MATERIAL SHOWN below:

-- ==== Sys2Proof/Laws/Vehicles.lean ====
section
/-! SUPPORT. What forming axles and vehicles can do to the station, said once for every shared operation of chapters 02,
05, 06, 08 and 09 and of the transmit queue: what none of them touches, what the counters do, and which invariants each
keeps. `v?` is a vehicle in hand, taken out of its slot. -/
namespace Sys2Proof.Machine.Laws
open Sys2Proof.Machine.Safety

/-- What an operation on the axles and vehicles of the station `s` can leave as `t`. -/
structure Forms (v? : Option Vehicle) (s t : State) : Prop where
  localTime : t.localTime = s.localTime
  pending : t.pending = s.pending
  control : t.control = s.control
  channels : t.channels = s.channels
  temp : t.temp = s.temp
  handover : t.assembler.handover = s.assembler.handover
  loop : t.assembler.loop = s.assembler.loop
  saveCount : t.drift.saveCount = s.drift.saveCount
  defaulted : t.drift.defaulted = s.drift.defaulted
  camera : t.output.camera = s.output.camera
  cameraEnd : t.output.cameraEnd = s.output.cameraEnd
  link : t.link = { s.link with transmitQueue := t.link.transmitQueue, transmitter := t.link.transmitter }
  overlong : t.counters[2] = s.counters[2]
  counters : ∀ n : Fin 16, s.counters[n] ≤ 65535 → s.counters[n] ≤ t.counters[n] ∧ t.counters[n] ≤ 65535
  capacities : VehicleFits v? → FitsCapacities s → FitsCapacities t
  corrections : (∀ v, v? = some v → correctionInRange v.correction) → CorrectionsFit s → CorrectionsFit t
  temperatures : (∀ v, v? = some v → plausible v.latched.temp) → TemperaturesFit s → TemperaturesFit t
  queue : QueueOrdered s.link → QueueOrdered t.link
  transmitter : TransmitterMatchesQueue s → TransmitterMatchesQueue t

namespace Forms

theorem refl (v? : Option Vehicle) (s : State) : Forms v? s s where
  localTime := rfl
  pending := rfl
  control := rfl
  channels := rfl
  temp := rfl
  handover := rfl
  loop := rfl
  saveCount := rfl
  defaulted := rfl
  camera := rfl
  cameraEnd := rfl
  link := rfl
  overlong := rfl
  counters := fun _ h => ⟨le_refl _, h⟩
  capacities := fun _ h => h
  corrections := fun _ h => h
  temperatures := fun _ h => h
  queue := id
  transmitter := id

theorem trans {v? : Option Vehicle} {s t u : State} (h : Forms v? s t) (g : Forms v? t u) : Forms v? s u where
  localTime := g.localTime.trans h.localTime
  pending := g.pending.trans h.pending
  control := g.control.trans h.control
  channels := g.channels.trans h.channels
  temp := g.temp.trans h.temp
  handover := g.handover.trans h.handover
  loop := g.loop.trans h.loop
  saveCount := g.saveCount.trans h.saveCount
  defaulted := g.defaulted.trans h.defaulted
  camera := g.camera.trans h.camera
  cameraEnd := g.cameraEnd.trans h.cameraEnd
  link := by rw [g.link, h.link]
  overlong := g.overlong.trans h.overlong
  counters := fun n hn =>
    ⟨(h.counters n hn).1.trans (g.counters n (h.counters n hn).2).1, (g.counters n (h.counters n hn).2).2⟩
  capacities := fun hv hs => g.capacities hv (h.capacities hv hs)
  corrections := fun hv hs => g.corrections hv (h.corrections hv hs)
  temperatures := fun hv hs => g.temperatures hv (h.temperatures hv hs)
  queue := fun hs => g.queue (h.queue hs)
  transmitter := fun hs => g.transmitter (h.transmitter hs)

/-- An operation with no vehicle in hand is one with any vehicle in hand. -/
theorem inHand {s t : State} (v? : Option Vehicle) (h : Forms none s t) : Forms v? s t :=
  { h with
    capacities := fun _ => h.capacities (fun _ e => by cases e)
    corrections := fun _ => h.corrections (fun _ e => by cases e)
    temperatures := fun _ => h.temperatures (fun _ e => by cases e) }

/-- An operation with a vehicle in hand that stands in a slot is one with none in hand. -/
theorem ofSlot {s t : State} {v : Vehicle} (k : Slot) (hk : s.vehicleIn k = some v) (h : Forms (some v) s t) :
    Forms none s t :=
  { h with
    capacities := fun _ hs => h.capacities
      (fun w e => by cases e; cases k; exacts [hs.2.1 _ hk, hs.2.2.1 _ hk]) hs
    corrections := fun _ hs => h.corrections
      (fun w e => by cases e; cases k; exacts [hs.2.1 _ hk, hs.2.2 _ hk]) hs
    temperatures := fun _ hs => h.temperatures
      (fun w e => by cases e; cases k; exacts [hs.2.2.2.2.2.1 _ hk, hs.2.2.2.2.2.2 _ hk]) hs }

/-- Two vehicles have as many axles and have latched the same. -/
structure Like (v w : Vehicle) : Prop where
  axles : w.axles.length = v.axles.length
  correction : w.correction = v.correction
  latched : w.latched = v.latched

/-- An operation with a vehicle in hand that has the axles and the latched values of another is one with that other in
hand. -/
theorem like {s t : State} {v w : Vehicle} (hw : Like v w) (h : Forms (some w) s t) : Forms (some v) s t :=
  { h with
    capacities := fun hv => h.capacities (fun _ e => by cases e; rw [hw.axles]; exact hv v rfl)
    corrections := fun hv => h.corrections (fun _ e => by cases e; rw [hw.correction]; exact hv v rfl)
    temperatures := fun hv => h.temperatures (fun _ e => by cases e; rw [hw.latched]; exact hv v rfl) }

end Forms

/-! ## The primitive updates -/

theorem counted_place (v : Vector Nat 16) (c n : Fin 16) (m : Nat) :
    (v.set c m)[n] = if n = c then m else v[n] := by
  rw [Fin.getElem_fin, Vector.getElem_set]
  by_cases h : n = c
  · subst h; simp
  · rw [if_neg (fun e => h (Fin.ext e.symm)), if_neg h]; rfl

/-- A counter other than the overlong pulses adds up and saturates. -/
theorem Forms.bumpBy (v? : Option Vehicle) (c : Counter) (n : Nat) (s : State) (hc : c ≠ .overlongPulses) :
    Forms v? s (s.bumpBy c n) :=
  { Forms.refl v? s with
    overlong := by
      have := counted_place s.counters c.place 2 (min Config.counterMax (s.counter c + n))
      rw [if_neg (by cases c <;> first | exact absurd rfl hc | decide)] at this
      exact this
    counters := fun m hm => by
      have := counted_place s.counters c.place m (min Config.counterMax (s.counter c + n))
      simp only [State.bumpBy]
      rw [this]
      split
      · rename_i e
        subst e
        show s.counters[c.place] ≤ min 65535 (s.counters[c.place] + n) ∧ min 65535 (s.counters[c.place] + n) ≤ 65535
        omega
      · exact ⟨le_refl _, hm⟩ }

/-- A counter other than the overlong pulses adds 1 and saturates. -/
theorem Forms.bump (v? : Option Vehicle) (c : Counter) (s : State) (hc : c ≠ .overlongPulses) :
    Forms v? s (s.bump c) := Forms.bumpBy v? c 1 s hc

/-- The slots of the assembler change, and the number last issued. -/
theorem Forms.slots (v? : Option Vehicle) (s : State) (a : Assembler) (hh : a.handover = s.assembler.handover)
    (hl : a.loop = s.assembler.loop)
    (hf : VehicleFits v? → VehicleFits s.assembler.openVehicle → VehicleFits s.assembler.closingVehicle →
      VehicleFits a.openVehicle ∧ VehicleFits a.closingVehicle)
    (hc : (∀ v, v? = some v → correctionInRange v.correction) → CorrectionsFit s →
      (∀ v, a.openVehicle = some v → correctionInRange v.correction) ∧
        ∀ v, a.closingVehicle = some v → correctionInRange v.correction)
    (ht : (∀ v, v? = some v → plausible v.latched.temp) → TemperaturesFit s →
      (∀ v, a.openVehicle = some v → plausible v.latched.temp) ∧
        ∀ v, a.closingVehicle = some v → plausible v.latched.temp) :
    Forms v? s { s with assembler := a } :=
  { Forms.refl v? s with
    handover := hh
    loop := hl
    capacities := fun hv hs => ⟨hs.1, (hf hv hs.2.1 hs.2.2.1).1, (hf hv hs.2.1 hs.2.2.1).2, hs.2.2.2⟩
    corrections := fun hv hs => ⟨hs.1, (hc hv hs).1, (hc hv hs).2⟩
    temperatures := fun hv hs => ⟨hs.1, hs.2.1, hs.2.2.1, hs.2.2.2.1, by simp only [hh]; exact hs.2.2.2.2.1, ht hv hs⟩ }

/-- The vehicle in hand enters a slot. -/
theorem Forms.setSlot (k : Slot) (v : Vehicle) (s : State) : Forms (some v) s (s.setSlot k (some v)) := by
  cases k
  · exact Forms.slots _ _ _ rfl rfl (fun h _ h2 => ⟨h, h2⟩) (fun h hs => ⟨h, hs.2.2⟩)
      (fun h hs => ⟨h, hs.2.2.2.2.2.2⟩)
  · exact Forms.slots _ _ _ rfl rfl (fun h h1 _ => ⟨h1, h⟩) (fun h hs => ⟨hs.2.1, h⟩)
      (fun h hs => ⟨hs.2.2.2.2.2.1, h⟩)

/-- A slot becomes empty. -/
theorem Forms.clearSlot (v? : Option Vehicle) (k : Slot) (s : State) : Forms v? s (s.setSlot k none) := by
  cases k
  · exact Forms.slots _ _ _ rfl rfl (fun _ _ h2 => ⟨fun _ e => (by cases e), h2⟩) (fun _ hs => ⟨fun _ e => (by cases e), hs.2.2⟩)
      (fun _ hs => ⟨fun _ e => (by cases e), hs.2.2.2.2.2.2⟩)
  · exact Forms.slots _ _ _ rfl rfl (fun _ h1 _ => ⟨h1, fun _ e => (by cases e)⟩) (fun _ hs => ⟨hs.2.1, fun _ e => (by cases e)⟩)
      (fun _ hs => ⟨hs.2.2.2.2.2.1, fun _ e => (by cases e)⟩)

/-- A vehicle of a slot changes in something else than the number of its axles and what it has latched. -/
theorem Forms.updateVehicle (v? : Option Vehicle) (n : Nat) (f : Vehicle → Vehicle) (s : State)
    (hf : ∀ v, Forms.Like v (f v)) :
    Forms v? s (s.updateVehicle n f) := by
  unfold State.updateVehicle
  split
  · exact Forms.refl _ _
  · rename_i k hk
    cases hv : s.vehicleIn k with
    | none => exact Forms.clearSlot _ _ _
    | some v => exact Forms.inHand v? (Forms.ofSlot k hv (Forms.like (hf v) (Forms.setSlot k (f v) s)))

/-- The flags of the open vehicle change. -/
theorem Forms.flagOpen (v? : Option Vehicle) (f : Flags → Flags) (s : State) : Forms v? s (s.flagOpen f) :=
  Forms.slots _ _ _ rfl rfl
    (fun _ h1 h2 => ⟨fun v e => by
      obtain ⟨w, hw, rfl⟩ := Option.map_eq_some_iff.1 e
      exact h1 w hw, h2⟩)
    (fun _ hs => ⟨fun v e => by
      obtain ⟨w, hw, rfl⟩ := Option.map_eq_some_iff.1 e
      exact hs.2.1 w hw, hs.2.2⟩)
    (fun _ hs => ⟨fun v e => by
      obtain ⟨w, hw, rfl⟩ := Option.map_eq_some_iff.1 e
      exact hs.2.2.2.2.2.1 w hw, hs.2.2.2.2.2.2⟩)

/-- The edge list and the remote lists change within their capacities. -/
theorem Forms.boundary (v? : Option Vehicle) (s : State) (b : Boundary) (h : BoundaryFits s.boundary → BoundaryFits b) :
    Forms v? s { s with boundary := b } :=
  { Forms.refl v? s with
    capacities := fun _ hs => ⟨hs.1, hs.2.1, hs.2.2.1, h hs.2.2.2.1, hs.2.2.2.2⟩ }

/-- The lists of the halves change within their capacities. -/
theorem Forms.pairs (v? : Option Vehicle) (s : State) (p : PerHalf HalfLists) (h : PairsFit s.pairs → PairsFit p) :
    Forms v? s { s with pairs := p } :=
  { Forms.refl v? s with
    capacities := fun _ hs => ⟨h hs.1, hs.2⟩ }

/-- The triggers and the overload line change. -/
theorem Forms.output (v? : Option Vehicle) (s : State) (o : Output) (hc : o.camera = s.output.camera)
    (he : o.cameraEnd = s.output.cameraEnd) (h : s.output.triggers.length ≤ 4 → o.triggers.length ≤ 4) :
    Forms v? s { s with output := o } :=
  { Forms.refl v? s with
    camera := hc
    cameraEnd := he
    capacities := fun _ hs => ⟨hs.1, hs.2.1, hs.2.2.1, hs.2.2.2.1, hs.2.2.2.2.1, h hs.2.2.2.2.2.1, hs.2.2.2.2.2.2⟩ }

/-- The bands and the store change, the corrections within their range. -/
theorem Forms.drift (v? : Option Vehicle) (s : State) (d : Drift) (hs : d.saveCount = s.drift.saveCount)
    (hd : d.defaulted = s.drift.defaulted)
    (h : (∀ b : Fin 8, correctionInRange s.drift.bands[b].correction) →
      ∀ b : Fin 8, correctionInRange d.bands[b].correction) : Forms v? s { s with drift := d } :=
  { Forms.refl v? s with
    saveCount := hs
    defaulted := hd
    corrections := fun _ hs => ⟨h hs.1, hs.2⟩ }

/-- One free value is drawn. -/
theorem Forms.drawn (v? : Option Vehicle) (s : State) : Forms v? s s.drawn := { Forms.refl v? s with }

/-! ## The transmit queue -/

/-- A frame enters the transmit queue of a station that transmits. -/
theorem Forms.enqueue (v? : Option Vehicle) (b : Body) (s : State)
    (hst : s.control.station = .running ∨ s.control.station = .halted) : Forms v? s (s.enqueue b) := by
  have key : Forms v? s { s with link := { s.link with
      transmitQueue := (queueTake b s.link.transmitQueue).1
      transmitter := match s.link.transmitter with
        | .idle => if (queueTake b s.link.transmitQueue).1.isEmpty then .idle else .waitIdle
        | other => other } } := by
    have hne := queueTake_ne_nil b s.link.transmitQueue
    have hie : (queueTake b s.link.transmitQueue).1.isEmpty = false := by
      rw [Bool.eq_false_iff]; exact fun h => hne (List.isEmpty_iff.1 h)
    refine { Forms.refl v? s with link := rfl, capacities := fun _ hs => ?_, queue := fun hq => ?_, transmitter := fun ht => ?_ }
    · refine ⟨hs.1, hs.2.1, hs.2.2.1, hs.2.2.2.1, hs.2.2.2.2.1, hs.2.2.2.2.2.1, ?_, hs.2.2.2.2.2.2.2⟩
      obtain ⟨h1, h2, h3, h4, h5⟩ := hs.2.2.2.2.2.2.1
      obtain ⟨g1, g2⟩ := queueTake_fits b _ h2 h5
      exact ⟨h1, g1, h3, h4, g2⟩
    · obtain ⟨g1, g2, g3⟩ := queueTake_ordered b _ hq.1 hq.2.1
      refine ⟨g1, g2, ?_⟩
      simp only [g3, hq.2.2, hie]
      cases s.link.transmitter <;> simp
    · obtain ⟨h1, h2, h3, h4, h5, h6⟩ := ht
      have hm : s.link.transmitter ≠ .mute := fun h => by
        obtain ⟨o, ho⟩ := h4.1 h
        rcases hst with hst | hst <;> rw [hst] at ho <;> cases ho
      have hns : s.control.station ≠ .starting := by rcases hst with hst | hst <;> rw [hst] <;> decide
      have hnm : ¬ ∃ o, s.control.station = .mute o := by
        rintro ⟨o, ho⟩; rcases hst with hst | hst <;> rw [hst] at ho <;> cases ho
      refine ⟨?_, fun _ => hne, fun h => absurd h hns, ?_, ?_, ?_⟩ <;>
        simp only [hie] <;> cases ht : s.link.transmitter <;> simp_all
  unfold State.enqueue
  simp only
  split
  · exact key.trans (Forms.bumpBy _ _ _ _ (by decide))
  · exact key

End of MATERIAL SHOWN.
MATERIAL SHOWN below:

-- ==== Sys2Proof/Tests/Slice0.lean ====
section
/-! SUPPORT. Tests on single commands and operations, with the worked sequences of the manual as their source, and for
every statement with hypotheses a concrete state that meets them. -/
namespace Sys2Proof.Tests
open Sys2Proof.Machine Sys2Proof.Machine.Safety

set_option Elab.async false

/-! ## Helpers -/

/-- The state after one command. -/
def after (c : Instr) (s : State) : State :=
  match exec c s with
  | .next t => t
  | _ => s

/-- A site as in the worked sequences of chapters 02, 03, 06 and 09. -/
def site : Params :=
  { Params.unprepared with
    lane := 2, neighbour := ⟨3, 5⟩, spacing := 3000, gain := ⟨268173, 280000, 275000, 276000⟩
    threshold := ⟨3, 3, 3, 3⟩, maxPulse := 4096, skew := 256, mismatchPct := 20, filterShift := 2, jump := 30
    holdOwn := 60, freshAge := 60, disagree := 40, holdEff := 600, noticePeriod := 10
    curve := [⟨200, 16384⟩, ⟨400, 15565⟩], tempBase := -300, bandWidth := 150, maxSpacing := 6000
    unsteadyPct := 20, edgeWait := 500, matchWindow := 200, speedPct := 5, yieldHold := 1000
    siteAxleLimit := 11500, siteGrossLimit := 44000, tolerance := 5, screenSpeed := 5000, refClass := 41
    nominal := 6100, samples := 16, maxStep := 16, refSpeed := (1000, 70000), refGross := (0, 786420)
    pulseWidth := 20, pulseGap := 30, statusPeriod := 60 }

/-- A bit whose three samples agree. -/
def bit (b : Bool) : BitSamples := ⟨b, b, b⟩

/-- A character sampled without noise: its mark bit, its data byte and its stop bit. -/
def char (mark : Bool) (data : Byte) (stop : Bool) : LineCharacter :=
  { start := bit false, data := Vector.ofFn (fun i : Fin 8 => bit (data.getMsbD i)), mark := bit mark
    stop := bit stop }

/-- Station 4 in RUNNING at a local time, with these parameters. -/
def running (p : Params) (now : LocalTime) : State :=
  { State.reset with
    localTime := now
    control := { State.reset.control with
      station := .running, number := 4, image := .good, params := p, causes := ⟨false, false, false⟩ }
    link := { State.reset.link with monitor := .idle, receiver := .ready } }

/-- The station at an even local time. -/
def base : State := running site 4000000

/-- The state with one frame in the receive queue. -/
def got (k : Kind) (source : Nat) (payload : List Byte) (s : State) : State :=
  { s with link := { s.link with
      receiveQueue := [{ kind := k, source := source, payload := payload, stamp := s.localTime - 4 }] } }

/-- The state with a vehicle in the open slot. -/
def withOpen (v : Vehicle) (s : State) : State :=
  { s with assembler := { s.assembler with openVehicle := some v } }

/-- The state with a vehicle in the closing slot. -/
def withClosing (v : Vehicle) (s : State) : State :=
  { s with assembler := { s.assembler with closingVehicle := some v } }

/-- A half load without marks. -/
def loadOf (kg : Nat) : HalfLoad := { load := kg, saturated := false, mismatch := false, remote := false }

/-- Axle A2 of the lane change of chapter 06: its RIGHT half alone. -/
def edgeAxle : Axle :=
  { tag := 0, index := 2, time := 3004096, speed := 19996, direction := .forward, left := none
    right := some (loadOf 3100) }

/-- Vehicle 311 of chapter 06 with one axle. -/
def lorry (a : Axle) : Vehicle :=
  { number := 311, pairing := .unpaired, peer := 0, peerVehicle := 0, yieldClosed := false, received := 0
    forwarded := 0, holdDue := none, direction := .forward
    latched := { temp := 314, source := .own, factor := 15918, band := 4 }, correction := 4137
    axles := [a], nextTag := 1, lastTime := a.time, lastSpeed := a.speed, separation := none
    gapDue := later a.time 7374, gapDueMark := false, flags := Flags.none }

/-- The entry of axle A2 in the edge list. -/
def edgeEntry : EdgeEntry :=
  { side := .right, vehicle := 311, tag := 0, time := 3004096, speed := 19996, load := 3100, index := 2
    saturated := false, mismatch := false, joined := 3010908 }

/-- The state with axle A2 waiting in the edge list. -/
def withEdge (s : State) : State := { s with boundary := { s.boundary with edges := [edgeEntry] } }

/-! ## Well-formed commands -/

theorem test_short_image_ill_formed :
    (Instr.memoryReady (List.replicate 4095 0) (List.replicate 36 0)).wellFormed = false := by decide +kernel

End of MATERIAL SHOWN.
MATERIAL SHOWN below:

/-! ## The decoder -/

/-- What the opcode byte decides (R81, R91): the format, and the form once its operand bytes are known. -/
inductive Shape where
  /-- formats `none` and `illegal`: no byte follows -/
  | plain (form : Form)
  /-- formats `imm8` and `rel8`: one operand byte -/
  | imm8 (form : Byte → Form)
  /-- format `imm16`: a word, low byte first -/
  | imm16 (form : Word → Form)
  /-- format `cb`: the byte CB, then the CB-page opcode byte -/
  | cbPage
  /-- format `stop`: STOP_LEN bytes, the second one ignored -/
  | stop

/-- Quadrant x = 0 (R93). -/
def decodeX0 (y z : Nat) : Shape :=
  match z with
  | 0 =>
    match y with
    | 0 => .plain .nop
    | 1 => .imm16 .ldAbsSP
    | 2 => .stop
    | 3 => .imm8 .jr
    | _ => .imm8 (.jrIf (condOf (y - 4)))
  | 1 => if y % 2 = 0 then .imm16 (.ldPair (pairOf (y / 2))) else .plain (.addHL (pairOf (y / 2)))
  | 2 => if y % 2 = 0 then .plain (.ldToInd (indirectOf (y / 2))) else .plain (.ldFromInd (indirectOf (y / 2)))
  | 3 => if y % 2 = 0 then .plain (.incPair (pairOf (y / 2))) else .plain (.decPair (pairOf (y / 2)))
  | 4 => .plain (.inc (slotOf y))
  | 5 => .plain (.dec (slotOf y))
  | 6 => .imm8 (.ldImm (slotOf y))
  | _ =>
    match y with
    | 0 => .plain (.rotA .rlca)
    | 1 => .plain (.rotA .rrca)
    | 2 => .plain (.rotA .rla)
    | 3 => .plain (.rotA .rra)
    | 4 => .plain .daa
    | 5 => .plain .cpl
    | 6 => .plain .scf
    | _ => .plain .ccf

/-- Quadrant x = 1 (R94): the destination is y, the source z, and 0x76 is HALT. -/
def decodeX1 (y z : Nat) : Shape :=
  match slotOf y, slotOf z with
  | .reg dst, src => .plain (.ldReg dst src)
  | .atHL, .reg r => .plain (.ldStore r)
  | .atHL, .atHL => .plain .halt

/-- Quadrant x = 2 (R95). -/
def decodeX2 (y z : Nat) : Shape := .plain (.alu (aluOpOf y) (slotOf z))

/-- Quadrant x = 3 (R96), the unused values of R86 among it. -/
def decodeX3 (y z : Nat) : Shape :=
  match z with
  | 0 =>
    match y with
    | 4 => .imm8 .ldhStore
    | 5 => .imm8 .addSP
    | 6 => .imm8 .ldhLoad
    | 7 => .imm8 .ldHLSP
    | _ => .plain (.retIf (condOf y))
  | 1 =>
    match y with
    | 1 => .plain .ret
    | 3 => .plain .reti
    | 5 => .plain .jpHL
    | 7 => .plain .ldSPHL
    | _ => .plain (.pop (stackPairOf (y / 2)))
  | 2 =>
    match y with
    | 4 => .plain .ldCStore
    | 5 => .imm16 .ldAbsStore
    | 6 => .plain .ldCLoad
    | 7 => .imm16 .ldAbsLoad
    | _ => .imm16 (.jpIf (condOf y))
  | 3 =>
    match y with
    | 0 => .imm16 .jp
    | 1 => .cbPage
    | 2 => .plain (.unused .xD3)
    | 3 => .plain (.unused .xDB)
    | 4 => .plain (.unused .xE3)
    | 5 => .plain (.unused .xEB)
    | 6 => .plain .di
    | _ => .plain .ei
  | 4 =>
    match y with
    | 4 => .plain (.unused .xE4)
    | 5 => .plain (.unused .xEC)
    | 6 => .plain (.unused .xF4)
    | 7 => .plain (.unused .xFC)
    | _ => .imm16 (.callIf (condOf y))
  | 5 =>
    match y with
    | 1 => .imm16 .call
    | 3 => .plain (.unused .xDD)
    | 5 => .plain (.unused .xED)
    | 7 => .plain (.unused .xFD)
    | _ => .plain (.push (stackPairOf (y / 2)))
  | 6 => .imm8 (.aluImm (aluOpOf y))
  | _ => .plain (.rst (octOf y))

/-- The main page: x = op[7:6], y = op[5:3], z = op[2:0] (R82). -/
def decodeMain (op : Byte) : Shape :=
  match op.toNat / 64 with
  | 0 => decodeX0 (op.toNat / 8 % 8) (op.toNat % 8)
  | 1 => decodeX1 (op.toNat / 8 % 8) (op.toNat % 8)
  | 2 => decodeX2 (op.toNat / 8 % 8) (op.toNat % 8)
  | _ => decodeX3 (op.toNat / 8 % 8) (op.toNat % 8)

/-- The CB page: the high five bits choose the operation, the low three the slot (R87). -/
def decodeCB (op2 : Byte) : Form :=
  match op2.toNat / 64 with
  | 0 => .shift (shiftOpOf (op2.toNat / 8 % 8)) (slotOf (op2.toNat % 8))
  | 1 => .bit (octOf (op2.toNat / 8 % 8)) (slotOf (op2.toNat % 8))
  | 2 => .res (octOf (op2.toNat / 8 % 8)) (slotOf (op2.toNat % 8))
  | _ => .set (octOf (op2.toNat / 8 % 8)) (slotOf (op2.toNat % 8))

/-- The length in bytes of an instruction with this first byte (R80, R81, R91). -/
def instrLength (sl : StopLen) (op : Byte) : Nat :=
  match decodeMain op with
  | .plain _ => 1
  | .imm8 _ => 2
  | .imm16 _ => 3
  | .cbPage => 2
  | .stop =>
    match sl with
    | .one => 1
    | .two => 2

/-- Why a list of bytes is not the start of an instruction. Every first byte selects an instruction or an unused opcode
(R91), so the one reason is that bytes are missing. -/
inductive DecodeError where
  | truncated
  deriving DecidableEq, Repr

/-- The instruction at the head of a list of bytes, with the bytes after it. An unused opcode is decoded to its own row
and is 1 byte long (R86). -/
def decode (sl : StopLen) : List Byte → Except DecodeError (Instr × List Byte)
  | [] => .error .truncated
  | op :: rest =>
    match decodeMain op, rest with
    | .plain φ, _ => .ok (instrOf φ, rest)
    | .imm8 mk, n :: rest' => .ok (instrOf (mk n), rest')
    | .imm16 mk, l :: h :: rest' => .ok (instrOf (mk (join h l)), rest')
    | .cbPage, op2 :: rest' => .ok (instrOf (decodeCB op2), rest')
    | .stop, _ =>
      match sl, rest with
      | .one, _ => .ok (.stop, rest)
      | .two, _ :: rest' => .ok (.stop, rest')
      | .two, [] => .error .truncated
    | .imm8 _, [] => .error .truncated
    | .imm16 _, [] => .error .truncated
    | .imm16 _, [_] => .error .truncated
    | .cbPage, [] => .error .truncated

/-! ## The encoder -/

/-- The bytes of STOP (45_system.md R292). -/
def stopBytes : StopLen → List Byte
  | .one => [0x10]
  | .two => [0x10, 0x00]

End of MATERIAL SHOWN.

(ACTIVITY): Within the listing above, give again exactly every line from the line with "1 => .plain (.rotA .rrca)" through the line with "def decodeX2 (y", both included, and no other line.

(TASK OUTPUT):
    | 1 => .plain (.rotA .rrca)
    | 2 => .plain (.rotA .rla)
    | 3 => .plain (.rotA .rra)
    | 4 => .plain .daa
    | 5 => .plain .cpl
    | 6 => .plain .scf
    | _ => .plain .ccf

/-- Quadrant x = 1 (R94): the destination is y, the source z, and 0x76 is HALT. -/
def decodeX1 (y z : Nat) : Shape :=
  match slotOf y, slotOf z with
  | .reg dst, src => .plain (.ldReg dst src)
  | .atHL, .reg r => .plain (.ldStore r)
  | .atHL, .atHL => .plain .halt

/-- Quadrant x = 2 (R95). -/
def decodeX2 (y z : Nat) : Shape := .plain (.alu (aluOpOf y) (slotOf z))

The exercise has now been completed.